友人という世界の登場人物を自ら殺した自分が急に許せなくなった。
「……てめぇはどうして掻太を殺したんだ?」
「……ヘ?」
いきなりの質問にボクは驚く。
「何か理由があるんだろ? 何故殺した?」
「……人飼を、殺させたくなかった……カラ?」
「そうか。先に攻撃してきたのは?」
「……掻太デス」
「ん、そうか」
狭史さんはタバコの火を指で揉み消すと、吸い殻を携帯灰皿に捨てた。
「正当防衛って、お前知ってるか?」
狭史さんは唐突に言った。
「……聞いたことはありますケド」
「急迫不正の侵害に対して、自己または他人の権利を防衛するためやむを得ずする加害行為のことだ。刑法上は処罰されず、民法上も不法行為としての賠償責任を負わなくていい。……うまくいけばな」
「うまくいかなかったラ?」
「過剰防衛だな」
「…………」
ボクは黙った。
「ま、状況が状況だし、掻太の殺人罪もあるしな。とりあえずてめぇの面倒は俺が見てやるよ。本当にうまくいったら、正当防衛として刑罰は免れられるかもしれないし」
「『刑罰は免れられる』だっテ?」
ボクはうつむいたまま言う。
「そんなコトはどうでもイイ」
ボクは拳を挙げて、
「ボクは裁かれたいんダッ!」
挙げた拳を振り下ろした。ベッドも拳も激しく軋むが、そんなことは構わない。構わない。
「ボクは裁かれたいんダッ ボクは責められたいんダッ! ボクは傷つけられたいんダッ! ボクは殺されたいんダッ! ボクは消されたいんダッ! ボクは自分の存在を悔いているんダッ!」
何度も何度も叩きつける。
今まで守ってきたボクの世界だが、それが今の状態ではもうボクが守る価値さえもなかった。こんな世界、無い方がマシだった。

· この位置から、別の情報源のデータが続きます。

/-- How many held reductions, applied or on their way, a slice has (R246). -/
def State.heldAt (s : State) (slice : Nat × Nat) : Nat :=
  s.heldReds.countP (fun r => s.homeSlice r.pa == slice) +
  (s.warps.map (fun e => if s.isDet e.1 then e.2.pend.countP (fun p => match p.kind with
    | .red (.mem pa) _ .add ty _ _ => ty.isFloat && s.homeSlice (localOf pa) == slice
    | _ => false) else 0)).foldl (· + ·) 0

/-- The fibres whose reduction finds its slice full (R246), in lane order. -/
def State.overflowing (s : State) (ps : List Placed) : List Lane :=
  (ps.foldl (fun (acc : List (Nat × Nat) × List Lane) p =>
    let sl := p.pieces.filterMap (fun q => match q.1 with
      | .mem pa => if s.isOwnMem q.1 then some (s.homeSlice (localOf pa)) else none
      | .scr _ _ => none)
    if sl.any (fun x => decide (4096 < s.heldAt x + acc.1.countP (· == x) + sl.countP (· == x))) then (acc.1, acc.2 ++ [p.lane])
    else (acc.1 ++ sl, acc.2)) ([], [])).2

/-- Is the item an access to memory or scratch? -/
def Pend.isAccess (p : Pend) : Bool :=
  match p.kind with
  | .regs _ | .cacheOp | .arrive .. | .held _ => false
  | _ => true
/-- Has the warp an earlier access that is not yet in O? An atomic that its slice has queued has its place (R238, R245). -/
def Warp.unperformed (w : Warp) : Bool :=
  w.log.any (fun e => e.2.tag != 0) || w.pend.any (fun p => p.isAccess && (match p.stage with
    | .queued | .remote _ => false
    | _ => true))

/-- Is an item already sent to another package? -/
def PendStage.isSent : PendStage → Bool
  | .remote _ => true
  | _ => false

/-- The record of a warp that meets poison (R216, R316, R334). -/
def State.poisonRecord (s : State) (k : WarpKey) (lanes : List Lane) (va : Nat) (pc hdr : Word) : FaultRec :=
  { cause := 0x14, lid := k.lid, warp := k.w, mask := laneMask lanes, addr := va, pc := pc, hdr := hdr,
    place := placeWord (s.coreNo k) }

/-- May the warp issue a memory instruction now (R222 rules 4 and 5)? -/
def Ctx.logWaits (x : Ctx) : Bool := decide (4 ≤ x.w.log.length) || x.active.any x.w.isLogged

/-! ## Comparison in protected mode (R332) -/

/-- The issuing fibre (R293): the lowest lane whose guard is true. -/
def Ctx.lead (x : Ctx) : Lane := (leastOf x.active).getD 0
/-- The mismatches that a compared access of the warp has met, when another may come (R337). -/
def State.mismatchesOf (s : State) (k : WarpKey) : Option Nat :=
  if s.isProt k then (s.warp? k).bind (·.mismatches) else none
def State.setMismatches (s : State) (k : WarpKey) (n : Option Nat) : State := s.modWarp k (fun w => { w with mismatches := n })
/-- The two ALU lanes that run the issuing fibre; the mismatch is in their pair (DESIGN CHOICE, log entry 134). -/
def State.pairOf (s : State) (x : Ctx) : List Nat :=
  let p := ((s.steeringOf x.key).prot x.lead).2
  [p.1, p.2]
/-- A mismatch (R332). The first makes the warp run the instruction again. The second makes the core check both lanes: each that
fails retires, and the warp runs the instruction again on rebuilt pairs. The group ends when neither fails, and at a further
mismatch. -/
def State.mismatch (s : State) (x : Ctx) (n : Nat) : State :=
  let c := s.coreNo x.key
  let bad := (s.pairOf x).filter (s.failsCheck c 0)
  if n = 0 then s.setMismatches x.key (some 1)
  else if n = 1 ∧ !bad.isEmpty then
    (((bad.foldl (fun s u => s.retire c 0 u) s).modWarp x.key (fun w => { w with oldSteering := none })).setMismatches x.key (some 2))
  else s.killGroup (s.groupKey x.key) silentError x.key.w x.active
/-- A compared access (R332): with no mismatch it goes on; whether one comes again after the first is a free value. -/
def State.compared (s : State) (x : Ctx) (go : State → Act) : Act :=
  match s.mismatchesOf x.key with
  | none => go s
  | some n =>
    if n = 0 || Config.compareFails s.tick (s.coreNo x.key) then .wait (s.mismatch x n) []
    else go (s.setMismatches x.key none)

/-! ## The accesses of the instructions -/

/-- Uses of F-M: the base pair, the offset, and the data of a store (R128). -/
def memUses (f : FmtM) (data dst : List Operand) : Uses :=
  { src := data ++ [vop f.vo f.fa, sop f.sbase false 2], dst := dst }

/-- A load (R130, R131). -/
def loadAccess (f : FmtM) (size : Nat) (conv : LoadConv) (off : Int := 0) (scope : Scope := .package) : MemAccess :=
  let n := if size ≤ 4 then 1 else size / 4
  { guard := f.g, uses := memUses f [] [vop f.r false n], sbase := f.sbase, vo := f.vo, scale := f.scale, off := off,
    size := size, align := size, op := .load conv, scope := scope, dst := some (f.r, n) }

/-- The value of n entries, the lowest first. -/
def Fibre.quadAt (f : Fibre) (r : Reg) (n : Nat) : Nat :=
  (List.range n).foldr (fun i acc => (f.valAt r i).toNat + 2 ^ 32 * acc) 0

/-- A store (R130, R131): vs, then vo, in encoding order. -/
def storeAccess (f : FmtM) (size : Nat) (off : Int := 0) (scope : Scope := .package) : MemAccess :=
  let n := if size ≤ 4 then 1 else size / 4
  { guard := f.g, uses := memUses f [vop f.r f.fa n] [], sbase := f.sbase, vo := f.vo, scale := f.scale, off := off,
    size := size, align := size, op := .store, scope := scope, data := fun x => x.quadAt f.r n % 2 ^ (8 * size) }

/-- A scratch load (R250, R251). -/
def scratchLoad (f : FmtM) (space : Space) : MemAccess :=
  { guard := f.g, uses := { src := [vop f.vo f.fa, sop f.sbase], dst := [vop f.r] }, space := space, sbase := f.sbase,
    vo := f.vo, scale := f.scale, size := 4, align := 4, op := .load .zext, dst := some (f.r, 1) }
/-- A scratch store. -/
def scratchStore (f : FmtM) (space : Space) : MemAccess :=
  { guard := f.g, uses := { src := [vop f.r f.fa, vop f.vo f.fa, sop f.sbase], dst := [] }, space := space, sbase := f.sbase,
    vo := f.vo, scale := f.scale, size := 4, align := 4, op := .store, data := fun x => (x.val f.r).toNat }

/-- The sources of an atomic's address (R253): a pair in memory, one s register in scratch. -/
def addrOperands (m : AtomAddr) : List Operand := [vop m.vo m.fa, sop m.sbase false (if m.sp then 1 else 2)]
/-- The common part of atomics and reductions. -/
def atomicAccess (g : Guard) (m : AtomAddr) (size align : Nat) (op : MemOp) (src : List Operand) (d : Option Reg)
    (data : Fibre → Nat) : MemAccess :=
  let n := if size = 8 then 2 else 1
  { guard := g, uses := { src := addrOperands m ++ src, dst := d.toList.map (fun r => vop r false n) },
    space := if m.sp then .scratch else .memory, sbase := m.sbase, vo := m.vo, scale := m.scale, size := size,
    align := align, op := op, scope := m.scope, dst := d.map (fun r => (r, n)), data := data }

/-- An operand of one or two entries. -/
def Fibre.operandAt (f : Fibre) (r : Reg) (size : Nat) : Nat := f.quadAt r (if size = 8 then 2 else 1)
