-- ==== Sys2Proof/Machine/Launching.lean ====
section
/-! DEFINITION. The launch front end: records and their validation (R175, R176, R179), queues (R181, R182, R214), the start of
launches (R183), completion (R180), and the counters of R243 and R349. -/

namespace Sys2Proof.Machine

/-! ## The record (R175) -/

/-- The fields of 128 bytes; `reserved` gathers every reserved field and bit. -/
def LaunchRec.parse (b : List Byte) : LaunchRec :=
  let n := fun (o z : Nat) => numAt b o z
  let w := fun (o : Nat) => BitVec.ofNat 32 (n o 4)
  { codebase := BitVec.ofNat 64 (n 0 8), entry := w 8, handler := w 12, flags := w 16, lid := w 20
    gridx := n 24 2, gridy := n 26 2, gridz := n 28 2, warps := n 30 1, gang := n 31 1, regs := n 32 2, accs := n 34 1
    cls := n 35 1, scratch := n 36 4, tiles := n 40 4, mindies := n 44 1, maxdies := n 45 1, lifetime := n 46 2
    seed := BitVec.ofNat 64 (n 48 8), pred := (List.range 4).map (fun i => w (56 + 4 * i))
    fmt := (List.range 8).map (fun i => w (72 + 4 * i)), param := BitVec.ofNat 64 (n 104 8), fibres := n 112 2
    reserved := n 114 6, done := BitVec.ofNat 64 (n 120 8) }

/-- The 128 bytes of a record. -/
def LaunchRec.bytes (r : LaunchRec) : List Byte :=
  bytesOf 8 r.codebase.toNat ++ packN 4 [r.entry.toNat, r.handler.toNat, r.flags.toNat, r.lid.toNat] ++
  packN 2 [r.gridx, r.gridy, r.gridz] ++ packN 1 [r.warps, r.gang] ++ bytesOf 2 r.regs ++ packN 1 [r.accs, r.cls] ++
  packN 4 [r.scratch, r.tiles] ++ packN 1 [r.mindies, r.maxdies] ++ bytesOf 2 r.lifetime ++ bytesOf 8 r.seed.toNat ++
  packN 4 ((List.range 4).map fun i => (r.pred.getD i 0).toNat) ++
  packN 4 ((List.range 8).map fun i => (r.fmt.getD i 0).toNat) ++ bytesOf 8 r.param.toNat ++ bytesOf 2 r.fibres ++
  bytesOf 6 r.reserved ++ bytesOf 8 r.done.toNat

def LaunchRec.flag (r : LaunchRec) (i : Nat) : Bool := r.flags.getLsbD i
def LaunchRec.width (r : LaunchRec) : Nat := if r.flag 1 then 32 else 64
/-- F of R175. -/
def LaunchRec.f (r : LaunchRec) : Nat := if r.fibres = 0 then r.warps * r.width else r.fibres

/-! ## Validation (R179) -/

/-- Dies in service at the service level (R5). -/
def State.diesInService (s : State) : List Nat := if s.level = 2 then [0, 1, 2, 3] else if s.level = 1 then [0] else []
/-- The cores of a die. -/
def coresOf (d : Nat) : List Nat := (List.range coresPerDie).map (fun i => coresPerDie * d + i)

/-- How many equal groups an empty core takes. -/
def CoreState.takes (k : CoreState) (r : LaunchRec) : Nat :=
  let per := fun (have_ need : Nat) => if need = 0 then 32 else have_ / need
  min (min (32 / max 1 r.warps) (per k.entries (r.warps * r.width * r.regs)))
    (min (per (16384 * k.banks 1) r.scratch) (min (per (16384 * k.banks 2) r.tiles) (per 16 r.accs)))
/-- How many gangs of the record a die takes when it is empty. -/
def State.dieTakes (s : State) (r : LaunchRec) (d : Nat) : Nat :=
  ((sitesOf r.gang d).map (fun site => (leastOf (site.map (fun c => (s.core c).takes r))).getD 0)).foldl (· + ·) 0

/-- Can some core of the dies in service give one group its scratch and tile bytes? -/
def State.someCoreGives (s : State) (r : LaunchRec) : Bool :=
  s.diesInService.any (fun d => (coresOf d).any (fun c =>
    decide (r.scratch ≤ 16384 * (s.core c).banks 1 ∧ r.tiles ≤ 16384 * (s.core c).banks 2)))

/-- The refusal code of a record: 0 when it passes every check. -/
def State.validate (s : State) (r : LaunchRec) : Nat :=
  let bad : List (Nat × Bool) :=
    [ (0x01, r.reserved != 0 || r.flags.toNat / 2 ^ 7 != 0 || decide (4 ≤ r.cls)),
      (0x02, r.codebase.toNat % 4 != 0 || r.codebase.toNat / 2 ^ 56 != 0 || r.done.toNat % 8 != 0),
      (0x03, r.regs % 8 != 0 || decide (r.regs < 64) || decide (256 < r.regs)),
      (0x04, r.warps == 0 || decide (16 < r.warps) || decide (r.warps * r.width < r.f) || decide (r.f ≤ (r.warps - 1) * r.width)),
      (0x05, !(r.gang == 1 || r.gang == 4 || r.gang == 32) || r.groups % r.gang != 0),
      (0x06, r.gridx == 0 || r.gridy == 0 || r.gridz == 0),
      (0x07, decide (65536 < r.warps * r.width * r.regs) || decide (8 < r.accs) || !s.someCoreGives r),
      (0x08, r.mindies == 0 || decide (r.maxdies < r.mindies) || decide (4 < r.maxdies)),
      (0x09, (r.flag 5 || r.flag 3) && !r.flag 2),
      (0x0A, r.flag 2 && decide (((List.range r.maxdies).map (s.dieTakes r)).foldl (· + ·) 0 < r.groups / max 1 r.gang)),
      (0x0B, r.lid == 0 || s.isActive r.lid),
      (0x0C, s.predFailed r),
      (0x0D, s.level != 2 && (decide (1 < r.mindies) || r.flag 5 || s.front.dsetLid == r.lid)) ]
  ((bad.find? (·.2)).map (·.1)).getD 0

/-! ## The completion word of a finished launch (R180) -/

/-- Is a reduction of a launch not visible yet: one that rests in a combining buffer, or one of a phase that has ended (R233, R246)? -/
def State.unseen (s : State) (lid : Word) : Bool :=
  s.cores.any (fun c => c.2.comb.any (fun e => e.contributors.any (fun k => k.lid == lid))) ||
  s.heldReds.any (fun r => r.lid == lid && r.due)
/-- The end of a launch flushes its reductions (R233); the word of the first finished launch of which none is left unseen is written.
A flush that poison holds keeps its launch's word back. -/
def State.complete : List Finished → State → State
  | [], s => s
  | f :: rest, s =>
    let s := s.flushLaunch f.lid
    if s.unseen f.lid then State.complete rest s
    else
      ({ s with front := { s.front with finished := s.front.finished.erase f } } : State).writeCompletion f.root f.lid f.done f.state f.code

/-- COMPLETION_WORD_WRITE (R180): the oldest one that can be; none once a drain has been detected (R355). -/
def execCompletionWordWrite (s : State) : Out := .next (if s.grid.down then s else State.complete s.front.finished s)

/-! ## Queues (R181, R182, R214) -/

def LaunchQueue.enabled (q : LaunchQueue) : Bool := q.ctl.getLsbD 5
def LaunchQueue.size (q : LaunchQueue) : Nat := 2 ^ (q.ctl.toNat % 32)
def LaunchQueue.base (q : LaunchQueue) : Nat := q.baseHi.toNat * 2 ^ 32 + q.baseLo.toNat
def LaunchQueue.rootOf (q : LaunchQueue) : Nat := q.rootHi.toNat * 2 ^ 32 + q.rootLo.toNat

def State.queue (s : State) (i : Nat) : LaunchQueue := ngetD s.front.queues {} i
def State.setQueue (s : State) (i : Nat) (q : LaunchQueue) : State :=
  { s with front := { s.front with queues := nsetD s.front.queues {} i q } }

/-- A write to QCTL. -/
def State.writeQctl (s : State) (i : Nat) (v : Word) : State :=
  let q := s.queue i
  let new := v &&& 0x3F
  s.setQueue i <|
    if q.enabled then { q with ctl := (q.ctl &&& 0x1F) ||| (new &&& 0x20) }
    else if !v.getLsbD 5 then { q with ctl := new }
    else
      let n := v.toNat % 32
      if 1 ≤ n ∧ n ≤ 16 ∧ q.base % 128 = 0 ∧ q.base / 2 ^ 43 = 0 ∧ s.backs q.base (128 * 2 ^ n) = true then
        { q with ctl := new, cons := q.prod }
      else { q with ctl := new &&& 0x1F, cfgerr := true }

/-- QCTL_WRITE (R181). -/
def execQctlWrite (queue : Nat) (v : BitVec 32) (s : State) : Out := .next (s.writeQctl queue v)

/-- More records than the ring holds stop the queue (R181). -/
def LaunchQueue.checkOverrun (q : LaunchQueue) : LaunchQueue :=
  if q.enabled && decide (q.size < (q.prod - q.cons).toNat) then { q with overrun := true } else q

/-- A new launch of a record: its conflict count starts at 0 (R243). `others` are the warps of a domain launch on other packages
(R376). -/
def State.accept (s : State) (r : LaunchRec) (root queue others : Nat) : State :=
  let dom := s.front.dsetLid == r.lid && r.flag 5
  ({ s with front := { s.front with detCnt := kdel s.front.detCnt r.lid } } : State).setLaunch r.lid
    { record := r, root := root, queue := queue, stage := .accepted queue, inDevice := queue == 16
      domainPackages := if dom then s.front.dsetN.toNat % 2 ^ 13 else 1
      domainRoot := if dom then s.front.dsetN.toNat / 2 ^ 16 % 2 ^ 13 else s.domid
      domainOthers := if dom then others else 0 }

/-- The front end reads the head record of a queue, if it may (R182, R183, R387). While PROD - CONS still exceeds the ring, an
attempt after the host has cleared OVERRUN sets it again, whether or not QPROD has been written meanwhile (DESIGN CHOICE, log
entry 118). -/
def State.readHead (s : State) (i others : Nat) : State :=
  let q := s.queue i
  if s.level = 0 || s.grid.down || !q.enabled || q.overrun || q.head.isSome || q.prod == q.cons then s
  else if q.checkOverrun.overrun then s.setQueue i q.checkOverrun
  else
    let r := LaunchRec.parse (memBytes s.mem (q.base + 128 * (q.cons.toNat % q.size)) 128)
    let s := s.setQueue i { q with cons := q.cons + 1 }
    match s.validate r with
    | 0 => (s.setQueue i { s.queue i with head := some r.lid }).accept r q.rootOf i others
    | code => s.refuse q.rootOf r code

/-- LAUNCH_RECORD_READ (R182). -/
def execLaunchRecordRead (queue others : Nat) (s : State) : Out := .next (s.readHead queue others)

/-- LAUNCH hands a record to the device queue (R185): the status it returns. -/
def State.append (s : State) (b : List Byte) (root : Nat) : State × Word :=
  if 256 ≤ s.front.device.length then (s, 0xFF)
  else
    let r := LaunchRec.parse b
    match s.validate r with
    | 0 =>
      let s := s.accept r root 16 (Config.otherWarps s.tick r.lid)
      ({ s with front := { s.front with device := s.front.device ++ [r.lid] } }, 0)
    | code => (s.refuse root r code, BitVec.ofNat 32 code)

/-! ## The start of launches (R183) -/

/-- Is every predecessor of a launch finished? -/
def State.predsFinished (s : State) (r : LaunchRec) : Bool := r.pred.all (fun p => p == 0 || p == r.lid || !s.isActive p)
/-- The die set a launch gets now, if there are enough dies. -/
def State.dieSet (s : State) (mindies maxdies : Nat) : Option (List Nat) :=
  let ds := s.diesInService
  if maxdies ≤ ds.length then some (ds.take maxdies) else if mindies ≤ ds.length then some ds else none

/-- The heads of the queues: the queue number and its launch, not started. -/
def State.heads (s : State) : List (Nat × Launch) :=
  let hosts : List (Nat × Word) := s.front.queues.filterMap (fun (q : Nat × LaunchQueue) => q.2.head.map (fun lid => (q.1, lid)))
  let device : List (Nat × Word) := (s.front.device.head?.map (fun lid => (16, lid))).toList
  (hosts ++ device).filterMap fun e =>
      (s.launch? e.2).bind fun l => match l.stage with
        | .accepted _ => some (e.1, l)
        | _ => none

/-- The launch to start: the lowest class first, within a class the queue after the last one chosen. -/
def State.toStart (s : State) : Option (Nat × Launch × List Nat) :=
  let ok := s.heads.filterMap fun e =>
    if s.predsFinished e.2.record && !s.grid.sheds (e.2.record.cls % 4) then
      (s.dieSet e.2.record.mindies e.2.record.maxdies).map (fun ds => (e.1, e.2, ds)) else none
  let rank := fun (e : Nat × Launch × List Nat) =>
    let c := e.2.1.record.cls % 4
    c * 32 + (e.1 + 16 - ngetD s.front.lastQueue 16 c) % 17
  (sortBy rank ok).head?

/-- LAUNCH_START (R183, R241); none once a drain has been detected (R355). -/
def execLaunchStart (s : State) : Out :=
  .next (if s.grid.down then s else match s.toStart with
    | none => s
    | some (q, l, ds) =>
      let c := l.record.cls % 4
      (({ s with front := { s.front with lastQueue := nput s.front.lastQueue c q } } : State).clearTags l.record.lid).setLaunch
        l.record.lid { l with stage := .running, dies := ds, started := s.tick })

/-! ## Counters of a launch (R243, R349) -/

/-- DETLID_WRITE (R243). -/
def execDetlidWrite (v : BitVec 32) (s : State) : Out :=
  .next { s with front := { s.front with detLid := v, detCnt := kdel s.front.detCnt v } }
/-- VIOLLID_WRITE (R349). -/
def execViollidWrite (v : BitVec 32) (s : State) : Out :=
  .next { s with front := { s.front with violLid := v, violCnt := kdel s.front.violCnt v } }
/-- DETCNT_READ (R243). -/
def execDetcntRead (s : State) : Out := .next (s.regClear 0x40C)
/-- VIOLCNT_READ (R349). -/
def execViolcntRead (s : State) : Out := .next (s.regClear 0x42C)
/-- ADMVIOL_READ (R349). -/
def execAdmviolRead (cluster : Nat) (s : State) : Out := .next (s.modCluster cluster (fun c => { c with viol := 0 }))
/-- CRETMISS_READ (R354). -/
def execCretmissRead (cluster : Nat) (s : State) : Out := .next (s.modCluster cluster (fun c => { c with crMiss := 0 }))

end Sys2Proof.Machine
end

「ボクみたいな人間なんテッ! ボクみたいな存在なんテッ! ボクの世界なんテッ! 消失してしまえばいいんダ!」
その途端、ボクは狭史さんに胸ぐらを掴まれて宙に浮く。
「……ボクがムカつきますカ?」
「…………」
「放っておいて下さいヨ、ボクはそういう人間なんデス!」
「ああ、そうらしいな」
狭史さんはボクを掴んだまま言う。
「てめぇはそうやって、また逃げて生きることを選んだ」
「……」
「捨てることを選んだ。進まないことを選んだ。拒否することを選んだ」
「……」
「どうしようがてめぇの勝手かもしれない。他人の生き方に文句はつけられない。生き方を貫いて出るのは結果だけだ」
「……」
「でもよぉ、いくらてめぇの世界が壊れていて、それを捨てるとしてもよぉ…
てめぇがその世界を捨てた時、残った人飼の世界はどうなるんだよ!」
頭を釘つきバッドで殴られたような気分だった。
言われるまで気付かなかった自分が信じられなかった。
どうして、どうしてこんな当たり前のことに気付かなかったのだろうか。
「てめぇがどうしようがてめぇの勝手だ」
狭史さんはボクをベッドに戻す。
「絶望したきゃ絶望しろ。死にたきゃ死にやがれ。でも、ちゃんと人飼のことも考えてやってくれ」
「……」
「てめぇの存在は、てめぇだけのもんじゃねぇんだよ」
「…………」
「ま、あとはそこで聞き耳立ててる人飼に慰めてもらうんだな」
「……人飼?」
ボクが声をかけると、人飼は起き上がった。あれだけ騒いだんだ。当然といえば当然か。
「じゃあな」
そう言って狭史さんは病室を去る。
病室の扉が閉まると同時にボクは人飼に懇願した。
「…………ナァ人飼、ボクに『死んでくれ』って言ってくれないカ?」
「……」
懇願だった。まさに懇願だった。
「ボクはわからないんダ。こんな後書きみたいな世界で何をすればいいのカ、わからないし探す気力もナイ」
「……」
「辛いんだヨ。苦痛なんダヨ。だから死にたいんダヨ」
「…………」
「さっきから聞いていたんダロ? 『ボクの存在はボクだけの物じゃない』って言うのなラ、人飼の方からボクを捨ててくれないカ?」
「……」
「人飼、ボクに『死んでくれ』って言ってくれないカ?」
ボクは泣いていた。
嗚咽をあげて惨めったらしく泣いていた。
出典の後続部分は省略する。